Krisis Tanda Jasa bagi Pahlawan Tanpa Tanda Jasa

Guru Muhammadiyah Dok FGM Lamongan

Krisis Tanda Jasa bagi Pahlawan Tanpa Tanda Jasa

Oleh: Bobi Hidayat, Dosen FKIP UM Metro

Potret perjalanan guru di masyarakat kian hari semakin dinamis. Istilah guru adalah pahlawan tanpa tanda jasa mulai pudar tergerus waktu akibat dari kemajuan zaman. Kemajuan zaman menghantarkan kepada kebutuhan hidup para guru secara ekonomi yang semakin tinggi, sehingga mendorong guru dengan berbagai cara untuk terus berupaya memenuhi kebutuhan hidupnya.

Tidak sedikit dijumpai guru yang kurang fokus dalam menjalankan tugasnya sebagai guru. Bahkan ada juga guru yang memutarbalikkan pekerjaan dimana pekerjaan sebagai guru sebagai pekerjaan sampingan, dan pekerjaan sampingan menjadi pekerjaan yang utamanya. Hal ini jelas akan mempengaruhi tugas menjadi seorang guru yang sangat mulia, tugas guru untuk mencerdaskan kehidupan anak bangsa.

Melihat kondisi di atas, pemerintah merespon dengan mengeluarkan undang-undang RI nomor 14 tahun 2005 tentang guru dan dosen yang harapannya dapat membantu mensejahterakan para guru sehingga guru dapat menjalankan tugasnya secara profesional, bentuk upaya pemerintah dalam memberikan penghargaan terhadap guru.

Pekerjaan guru menuntut kerja keras, kreatif dan cerdas, sehingga dapat menciptakan generasi bangsa yang handal dan kuat sebagai generasi penerus bangsa ini menuju generasi emas yang digadang-gadang pada tahun 2045. Namun, perlu waktu untuk merealisasikan tuntutan undang-undang ini yang berkorelasi pada perolehan kesejahteraan bagi guru berupa tunjangan profesi guru.

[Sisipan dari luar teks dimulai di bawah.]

theorem WordRange.vFcmpLt (k : BitVec 3) (a : Src) (b : Src) : WordRange.Statement (.vFcmpLt k a b) := by
  intro n h
  cases h
  have h0 := Src.toN_lt a
  have h1 := Src.toN_lt b
  show _ < 2 ^ 31
  omega

theorem WordRange.vFcmpLe (k : BitVec 3) (a : Src) (b : Src) : WordRange.Statement (.vFcmpLe k a b) := by
  intro n h
  cases h
  have h0 := Src.toN_lt a
  have h1 := Src.toN_lt b
  show _ < 2 ^ 31
  omega

theorem WordRange.vFcmpUn (k : BitVec 3) (a : Src) (b : Src) : WordRange.Statement (.vFcmpUn k a b) := by
  intro n h
  cases h
  have h0 := Src.toN_lt a
  have h1 := Src.toN_lt b
  show _ < 2 ^ 31
  omega

theorem WordRange.vAdd (d : BitVec 6) (a : Src) (b : Src) (z : Bool) : WordRange.Statement (.vAdd d a b z) := by
  intro n h
  cases h
  have h0 := b2n_le z
  have h1 := Src.toN_lt a
  have h2 := Src.toN_lt b
  show _ < 2 ^ 31
  omega

theorem WordRange.vSub (d : BitVec 6) (a : Src) (b : Src) (z : Bool) : WordRange.Statement (.vSub d a b z) := by
  intro n h
  cases h
  have h0 := b2n_le z
  have h1 := Src.toN_lt a
  have h2 := Src.toN_lt b
  show _ < 2 ^ 31
  omega

theorem WordRange.vMul (d : BitVec 6) (a : Src) (b : Src) (z : Bool) : WordRange.Statement (.vMul d a b z) := by
  intro n h
  cases h
  have h0 := b2n_le z
  have h1 := Src.toN_lt a
  have h2 := Src.toN_lt b
  show _ < 2 ^ 31
  omega

theorem WordRange.vMulh (d : BitVec 6) (a : Src) (b : Src) (z : Bool) : WordRange.Statement (.vMulh d a b z) := by
  intro n h
  cases h
  have h0 := b2n_le z
  have h1 := Src.toN_lt a
  have h2 := Src.toN_lt b
  show _ < 2 ^ 31
  omega

theorem WordRange.vMulhn (d : BitVec 6) (a : Src) (b : Src) (z : Bool) : WordRange.Statement (.vMulhn d a b z) := by
  intro n h
  cases h
  have h0 := b2n_le z
  have h1 := Src.toN_lt a
  have h2 := Src.toN_lt b
  show _ < 2 ^ 31
  omega

theorem WordRange.vAnd (d : BitVec 6) (a : Src) (b : Src) (z : Bool) : WordRange.Statement (.vAnd d a b z) := by
  intro n h
  cases h
  have h0 := b2n_le z
  have h1 := Src.toN_lt a
  have h2 := Src.toN_lt b
  show _ < 2 ^ 31
  omega

theorem WordRange.vOr (d : BitVec 6) (a : Src) (b : Src) (z : Bool) : WordRange.Statement (.vOr d a b z) := by
  intro n h
  cases h
  have h0 := b2n_le z
  have h1 := Src.toN_lt a
  have h2 := Src.toN_lt b
  show _ < 2 ^ 31
  omega

theorem WordRange.vXor (d : BitVec 6) (a : Src) (b : Src) (z : Bool) : WordRange.Statement (.vXor d a b z) := by
  intro n h
  cases h
  have h0 := b2n_le z
  have h1 := Src.toN_lt a
  have h2 := Src.toN_lt b
  show _ < 2 ^ 31
  omega

theorem WordRange.vAndn (d : BitVec 6) (a : Src) (b : Src) (z : Bool) : WordRange.Statement (.vAndn d a b z) := by
  intro n h
  cases h
  have h0 := b2n_le z
  have h1 := Src.toN_lt a
  have h2 := Src.toN_lt b
  show _ < 2 ^ 31
  omega

theorem WordRange.vShl (d : BitVec 6) (a : Src) (b : Src) (z : Bool) : WordRange.Statement (.vShl d a b z) := by
  intro n h
  cases h
  have h0 := b2n_le z
  have h1 := Src.toN_lt a
  have h2 := Src.toN_lt b
  show _ < 2 ^ 31
  omega

theorem WordRange.vShr (d : BitVec 6) (a : Src) (b : Src) (z : Bool) : WordRange.Statement (.vShr d a b z) := by
  intro n h
  cases h
  have h0 := b2n_le z
  have h1 := Src.toN_lt a
  have h2 := Src.toN_lt b
  show _ < 2 ^ 31
  omega

theorem WordRange.vSra (d : BitVec 6) (a : Src) (b : Src) (z : Bool) : WordRange.Statement (.vSra d a b z) := by
  intro n h
  cases h
  have h0 := b2n_le z
  have h1 := Src.toN_lt a
  have h2 := Src.toN_lt b
  show _ < 2 ^ 31
  omega

theorem WordRange.vMin (d : BitVec 6) (a : Src) (b : Src) (z : Bool) : WordRange.Statement (.vMin d a b z) := by
  intro n h
  cases h
  have h0 := b2n_le z
  have h1 := Src.toN_lt a
  have h2 := Src.toN_lt b
  show _ < 2 ^ 31
  omega

theorem WordRange.vMax (d : BitVec 6) (a : Src) (b : Src) (z : Bool) : WordRange.Statement (.vMax d a b z) := by
  intro n h
  cases h
  have h0 := b2n_le z
  have h1 := Src.toN_lt a
  have h2 := Src.toN_lt b
  show _ < 2 ^ 31
  omega

theorem WordRange.vMinn (d : BitVec 6) (a : Src) (b : Src) (z : Bool) : WordRange.Statement (.vMinn d a b z) := by
  intro n h
  cases h
  have h0 := b2n_le z
  have h1 := Src.toN_lt a
  have h2 := Src.toN_lt b
  show _ < 2 ^ 31
  omega

theorem WordRange.vMaxn (d : BitVec 6) (a : Src) (b : Src) (z : Bool) : WordRange.Statement (.vMaxn d a b z) := by
  intro n h
  cases h
  have h0 := b2n_le z
  have h1 := Src.toN_lt a
  have h2 := Src.toN_lt b
  show _ < 2 ^ 31
  omega

theorem WordRange.vAbs (d : BitVec 6) (a : Src) (z : Bool) : WordRange.Statement (.vAbs d a z) := by
  intro n h
  cases h
  have h0 := b2n_le z
  have h1 := Src.toN_lt a
  show _ < 2 ^ 31
  omega

theorem WordRange.vIcmpEq (k : BitVec 3) (a : Src) (b : Src) : WordRange.Statement (.vIcmpEq k a b) := by
  intro n h
  cases h
  have h0 := Src.toN_lt a
  have h1 := Src.toN_lt b
  show _ < 2 ^ 31
  omega

theorem WordRange.vIcmpLt (k : BitVec 3) (a : Src) (b : Src) : WordRange.Statement (.vIcmpLt k a b) := by
  intro n h
  cases h
  have h0 := Src.toN_lt a
  have h1 := Src.toN_lt b
  show _ < 2 ^ 31
  omega

theorem WordRange.vIcmpLtn (k : BitVec 3) (a : Src) (b : Src) : WordRange.Statement (.vIcmpLtn k a b) := by
  intro n h
  cases h
  have h0 := Src.toN_lt a
  have h1 := Src.toN_lt b
  show _ < 2 ^ 31
  omega

theorem WordRange.vAddsat (d : BitVec 6) (a : Src) (b : Src) (z : Bool) : WordRange.Statement (.vAddsat d a b z) := by
  intro n h
  cases h
  have h0 := b2n_le z
  have h1 := Src.toN_lt a
  have h2 := Src.toN_lt b
  show _ < 2 ^ 31
  omega

theorem WordRange.vSubsat (d : BitVec 6) (a : Src) (b : Src) (z : Bool) : WordRange.Statement (.vSubsat d a b z) := by
  intro n h
  cases h
  have h0 := b2n_le z
  have h1 := Src.toN_lt a
  have h2 := Src.toN_lt b
  show _ < 2 ^ 31
  omega

theorem WordRange.vMov (d : BitVec 6) (a : Src) (z : Bool) : WordRange.Statement (.vMov d a z) := by
  intro n h
  cases h
  have h0 := b2n_le z
  have h1 := Src.toN_lt a
  show _ < 2 ^ 31
  omega

theorem WordRange.vSel (d : BitVec 6) (a : Src) (b : Src) (z : Bool) : WordRange.Statement (.vSel d a b z) := by
  intro n h
  cases h
  have h0 := b2n_le z
  have h1 := Src.toN_lt a
  have h2 := Src.toN_lt b
  show _ < 2 ^ 31
  omega

theorem WordRange.vBcast (d : BitVec 6) (a : Src) (z : Bool) : WordRange.Statement (.vBcast d a z) := by
  intro n h
  cases h
  have h0 := b2n_le z
  have h1 := Src.toN_lt a
  show _ < 2 ^ 31
  omega

theorem WordRange.vIns (d : BitVec 6) (a : Src) (b : Src) (z : Bool) : WordRange.Statement (.vIns d a b z) := by
  intro n h
  cases h
  have h0 := b2n_le z
  have h1 := Src.toN_lt a
  have h2 := Src.toN_lt b
  show _ < 2 ^ 31
  omega

theorem WordRange.vExt (d : BitVec 6) (a : Src) (b : Src) (z : Bool) : WordRange.Statement (.vExt d a b z) := by
  intro n h
  cases h
  have h0 := b2n_le z
  have h1 := Src.toN_lt a
  have h2 := Src.toN_lt b
  show _ < 2 ^ 31
  omega

theorem WordRange.vIota (d : BitVec 6) (z : Bool) : WordRange.Statement (.vIota d z) := by
  intro n h
  cases h
  have h0 := b2n_le z
  show _ < 2 ^ 31
  omega

theorem WordRange.vPerm (d : BitVec 6) (a : Src) (b : Src) (z : Bool) : WordRange.Statement (.vPerm d a b z) := by
  intro n h
  cases h
  have h0 := b2n_le z
  have h1 := Src.toN_lt a
  have h2 := Src.toN_lt b
  show _ < 2 ^ 31
  omega

theorem WordRange.vRot (d : BitVec 6) (a : Src) (b : Src) (z : Bool) : WordRange.Statement (.vRot d a b z) := by
  intro n h
  cases h
  have h0 := b2n_le z
  have h1 := Src.toN_lt a
  have h2 := Src.toN_lt b
  show _ < 2 ^ 31
  omega

theorem WordRange.vZip (d : BitVec 6) (a : Src) (b : Src) (z : Bool) : WordRange.Statement (.vZip d a b z) := by
  intro n h
  cases h
  have h0 := b2n_le z
  have h1 := Src.toN_lt a
  have h2 := Src.toN_lt b
  show _ < 2 ^ 31
  omega

theorem WordRange.vUnzip (d : BitVec 6) (a : Src) (b : Src) (z : Bool) : WordRange.Statement (.vUnzip d a b z) := by
  intro n h
  cases h
  have h0 := b2n_le z
  have h1 := Src.toN_lt a
  have h2 := Src.toN_lt b
  show _ < 2 ^ 31
  omega

theorem WordRange.vCvt (d : BitVec 6) (a : Src) (f : BitVec 5) (z : Bool) : WordRange.Statement (.vCvt d a f z) := by
  intro n h
  cases h
  have h0 := b2n_le z
  have h1 := Src.toN_lt a
  show _ < 2 ^ 31
  omega

theorem WordRange.vWiden (d : BitVec 6) (a : Src) (q : Bool) (f : BitVec 5) (z : Bool) : WordRange.Statement (.vWiden d a q f z) := by
  intro n h
  cases h
  have h0 := b2n_le q
  have h1 := b2n_le z
  have h2 := Src.toN_lt a
  show _ < 2 ^ 31
  omega

theorem WordRange.vNarrow (d : BitVec 6) (a : Src) (q : Bool) (f : BitVec 5) (z : Bool) : WordRange.Statement (.vNarrow d a q f z) := by
  intro n h
  cases h
  have h0 := b2n_le q
  have h1 := b2n_le z
  have h2 := Src.toN_lt a
  show _ < 2 ^ 31
  omega

theorem WordRange.vPack6 (d : BitVec 6) (a : Src) (z : Bool) : WordRange.Statement (.vPack6 d a z) := by
  intro n h
  cases h
  have h0 := b2n_le z
  have h1 := Src.toN_lt a
  show _ < 2 ^ 31
  omega

theorem WordRange.vUnpack6 (d : BitVec 6) (a : Src) (z : Bool) : WordRange.Statement (.vUnpack6 d a z) := by
  intro n h
  cases h
  have h0 := b2n_le z
  have h1 := Src.toN_lt a
  show _ < 2 ^ 31
  omega

theorem WordRange.vPackq4 (d : BitVec 6) (a : Src) (z : Bool) : WordRange.Statement (.vPackq4 d a z) := by
  intro n h
  cases h
  have h0 := b2n_le z
  have h1 := Src.toN_lt a
  show _ < 2 ^ 31
  omega

theorem WordRange.vUnpackq4 (d : BitVec 6) (a : Src) (z : Bool) : WordRange.Statement (.vUnpackq4 d a z) := by
  intro n h
  cases h
  have h0 := b2n_le z
  have h1 := Src.toN_lt a
  show _ < 2 ^ 31
  omega

theorem WordRange.vSetfmt (a : Src) : WordRange.Statement (.vSetfmt a) := by
  intro n h
  cases h
  have h0 := Src.toN_lt a
  show _ < 2 ^ 31
  omega

theorem WordRange.vRadd (d : BitVec 6) (a : Src) (z : Bool) : WordRange.Statement (.vRadd d a z) := by
  intro n h
  cases h
  have h0 := b2n_le z
  have h1 := Src.toN_lt a
  show _ < 2 ^ 31
  omega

Berbeda dengan kenyataan dilapangan, dimana realisasi undang-undang tersebut belum sepenuhnya membawa angin segar bagi kesejahteraan para guru. Meski banyak guru yang telah merasakan dampak kesejahteraan dari adanya undang-undang ini namun banyak juga guru yang belum merasakan dampak kesejahteraan dari undang-undang ini meski sudah bergulir hampir lebih dari 17 tahun lamanya. Disisi lain ada juga yang memandang dengan adanya undang-undang ini malah memunculkan kesenjangan sosial antar sesama guru.

Kesenjangan yang terjadi misalnya terdapat guru yang sudah mendapat pengakuan profesional oleh pemerintah dan mendapat tunjangan profesi, namun memiliki kinerja yang sama dengan guru yang belum mendapat pengakuan profesional oleh pemerintah.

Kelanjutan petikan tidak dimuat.